The NDS were significantly increased after exposure to high pressure and worsened by a combination of finasteride and high pressure (0.9 ± 0.4 with high pressure alone versus 3.4 ± 0.1 with finasteride plus high pressure, P < 0.0001) or by a combination of dutasteride and high pressure (1.0 ± 0.5 with high pressure alone versus 4.0 ± 0.5 with dutasteride plus high pressure, P < 0.0001). Allopregnanolone significantly decreased the NDS at 75 mm Hg in the presence of finasteride or dutasteride. Administration of APV also decreased the NDS at 75 mm Hg in the presence of finasteride or dutasteride. In contrast, a combination of finasteride, allopregnanolone, and picrotoxin or a combination of dutasteride, allopregnanolone, and picrotoxin significantly increased the NDS at 75 mm Hg.

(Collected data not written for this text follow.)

-- ==== Sys2Proof/Machine/Control.lean ====
section
/-! DEFINITION. Halt, Jump and the unknown kinds (42_halt_jump_illegal.md). None of them touches the stack. -/

namespace Sys2Proof.Machine

/-- Execute of `Halt`: `halted <- 1`, and it always succeeds (42_halt_jump_illegal.md R90). -/
def executeHalt (s : State) : Executed := .ok { s with halted := true }

/-- Execute of `Jump`: "declared but not dispatched by current semantics", so IllegalInstruction, always
(42_halt_jump_illegal.md R92, R93, decision D12). -/
def executeJump (_s : State) : Executed := .error .illegalInstruction

/-- Execute of an unknown kind: IllegalInstruction, always (42_halt_jump_illegal.md R94). -/
def executeUnknown (_s : State) : Executed := .error .illegalInstruction

/-- The meaning of `Halt`; `ip` advances as after any success (42_halt_jump_illegal.md R90, R91, decision D11). -/
def execHalt (_operand : Word) (s : State) : Host.Outcome State Fault Refusal := retire s (executeHalt s)

/-- The meaning of `Jump`: it takes the IllegalInstruction fault (42_halt_jump_illegal.md R92). -/
def execJump (_operand : Word) (s : State) : Host.Outcome State Fault Refusal := retire s (executeJump s)

/-- The meaning of a word of an unknown kind: it takes the IllegalInstruction fault (42_halt_jump_illegal.md R94). -/
def execUnknown (_kind : BitVec 8) (_operand : Word) (s : State) : Host.Outcome State Fault Refusal :=
  retire s (executeUnknown s)

end Sys2Proof.Machine
end

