-- ==== Sys2Proof/Machine/Execute.lean ====
section
/-! DEFINITION. The source's own operation Execute, "through a single exhaustive match" (43_fetch_execute.md R97). It knows nothing of `ip`, of fetching, or of the terminal states; the meanings of `exec` wrap its bodies with the sequencer's end of the instruction. -/

namespace Sys2Proof.Machine

/-- `Execute(m, w)` on the instruction of the word (43_fetch_execute.md R97). The spec defines it for admitted states
only (10_state.md R34, 43_fetch_execute.md R98); that this bare function also answers where `size > 1024`, as the bodies
read there, is the model's choice (DESIGN CHOICE, log entry 24), and `exec` and `step` stop there. -/
def execute (i : Instr) (s : State) : Executed :=
  match i with
  | .push operand => executePush operand s
  | .add _ => executeAdd s
  | .sub _ => executeSub s
  | .mul _ => executeMul s
  | .div _ => executeDiv s
  | .jump _ => executeJump s
  | .halt _ => executeHalt s
  | .unknown _ _ => executeUnknown s

end Sys2Proof.Machine
end

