-- ==== Sys2Proof/Machine/Observer.lean ====
section
/-! DEFINITION. What the host sees: the output ports, the dump as a value, and the dump's text (10_state.md R31, R32; 60_exceptions.md R122 to R126). -/

namespace Sys2Proof.Machine

/-- `DumpValue(m)`: "`stack[0], stack[1], ..., stack[size-1]`", bottom first (60_exceptions.md R123).
Where `size > 1024`, a state to which the spec gives no meaning (10_state.md R34), the answer is the model's choice
(DESIGN CHOICE, log entry 25). -/
def State.dumpValue (s : State) : List Word := (List.range s.size.toNat).map s.slot

/-- `dbg_live = (dbg_idx < size)` (60_exceptions.md R124); on states that are not admitted, log entry 25. -/
def State.dbgLive (s : State) (idx : BitVec 10) : Bool := decide (idx.toNat < s.size.toNat)

/-- `dbg_val`: the word of the slot asked for, or any value in a period in which a Step happens (60_exceptions.md R124;
log entry 12). For a dead slot it is the physical word, which the host must ignore; on states that are
not admitted, log entry 25. -/
def State.dbgVal (s : State) (idx : BitVec 10) : Word :=
  if s.stepHappens then Config.dbgValDuringStep s.inputs.length s.ip.toNat idx else s.slot idx.toNat

/-- The output ports, functions of the state and of `dbg_idx` alone (10_state.md R31, R32, decision D24); on states that are
not admitted, log entry 25. -/
def State.outputs (s : State) (idx : BitVec 10) : Outputs where
  imemAddr := s.imemAddr
  haltedO := s.halted
  faultedO := s.faulted
  errO := s.err
  sizeO := s.size
  ipO := s.ip
  dbgVal := s.dbgVal idx
  dbgLive := s.dbgLive idx

/-- The result of a run that has ended (43_fetch_execute.md R107); on states that are not admitted, log entry 25. -/
def State.result (s : State) : RunResult where
  liveStack := s.dumpValue
  size := s.size
  ip := s.ip
  halted := s.halted
  faulted := s.faulted
  err := s.err

/-! ### The dump's text, a duty of the host (60_exceptions.md R126, decision D20) -/

/-- The byte of a decimal digit. -/
def digitByte (d : Nat) : Byte := BitVec.ofNat 8 (48 + d)

/-- Decimal digits of `n` without leading zeros, most significant first; `fuel` bounds the number of digits. -/
def decimalDigits : Nat → Nat → List Byte
  | 0, _ => []
  | fuel + 1, n => if n < 10 then [digitByte n] else decimalDigits fuel (n / 10) ++ [digitByte (n % 10)]

/-- An element "as a signed decimal numeral": a leading `-` for negatives, no `+`, no leading zeros. A 64-bit
magnitude has at most 19 digits. -/
def decimalText (w : Word) : List Byte :=
  if sint w < 0 then 0x2D#8 :: decimalDigits 20 (sint w).natAbs else decimalDigits 20 (sint w).natAbs

/-- One line: two spaces, the text, one line feed. -/
def dumpLine (text : List Byte) : List Byte := [0x20#8, 0x20#8] ++ text ++ [0x0A#8]

/-- The header line `Stack:`. -/
def dumpHeader : List Byte := [0x53#8, 0x74#8, 0x61#8, 0x63#8, 0x6B#8, 0x3A#8, 0x0A#8]

/-- The empty marker `[empty]`. -/
def emptyMarker : List Byte := [0x5B#8, 0x65#8, 0x6D#8, 0x70#8, 0x74#8, 0x79#8, 0x5D#8]

/-- The dump text of a stack given bottom to top. -/
def dumpText : List Word → List Byte
  | [] => dumpHeader ++ dumpLine emptyMarker
  | w :: ws => dumpHeader ++ ((w :: ws).map (fun v => dumpLine (decimalText v))).flatten

end Sys2Proof.Machine
end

A quantitative assessment of GC damage in the presence of the 5α-reductase inhibitors (finasteride and dutasteride) and the NMDAR antagonist APV is summarized in Table 2. At 75 mm Hg, the density of damaged GCs was greater in retinas treated with finasteride alone or dutasteride alone compared to control retinas incubated at 10 mm Hg. The density of damaged GCs was significantly increased after incubation with finasteride, and decreased by a combination of finasteride and APV at 75 mm Hg (38.7 ± 6.1 with finasteride versus 2.3 ± 1.2 with finasteride plus APV, P < 0.0001). The density of damaged GCs also was significantly increased after incubation with dutasteride, and decreased by a combination of dutasteride and APV at 75 mm Hg (33.2 ± 4.0 with dutasteride versus 2.5 ± 1.6 with dutasteride plus APV, P < 0.0001).

Table 2.

Effects of Pressure Elevation, Finasteride, Dutasteride, and the NMDAR Antagonist (APV) on the Density of Damaged GCs in the Middle Retina

Condition (n)	GC ± SD (P)
10 mm Hg (5)	0.6 ± 0.4 (–)
75 mm Hg (7)	8.8 ± 3.6 (0.0005)*
75 mm Hg + 1 μM Fin (5)	38.7 ± 6.1 (<0.0001)*
75 mm Hg + 1 μM Fin + 100 μM APV (5)	2.3 ± 1.2 (0.0169)†
75 mm Hg + 1 μM Duta (5)	33.2 ± 4.0 (<0.0001)*
75 mm Hg + 1 μM Duta + 100 μM APV (5)	2.5 ± 1.6 (0.0328)†

Open in a new tab

Data are the mean ± SD. The density of damaged GCs was counted per 500 μm of retina. P values were calculated versus control (10 mm Hg) by Student's t-test. P values are calculated by Student's t-test compared to 10 mm Hg. Duta, dutasteride.

P < 0.001.

^†

P < 0.05.

Discussion

In the present study, we used an ex vivo rat model that incubated dissected eyecups under hydrostatic pressure for 24 hours. The hydrostatic pressure was adjusted to simulate conditions in the normal retina (10 mm Hg) and conditions that can occur during an AAC attack (75 mm Hg). The advantages of this model include preservation of retinal morphology without baseline ischemic degeneration^17,18 making it possible to investigate direct effects of pressure-loading on histology and neurosteroidogenesis. Furthermore, the ex vivo model avoids the influence of circulating steroids.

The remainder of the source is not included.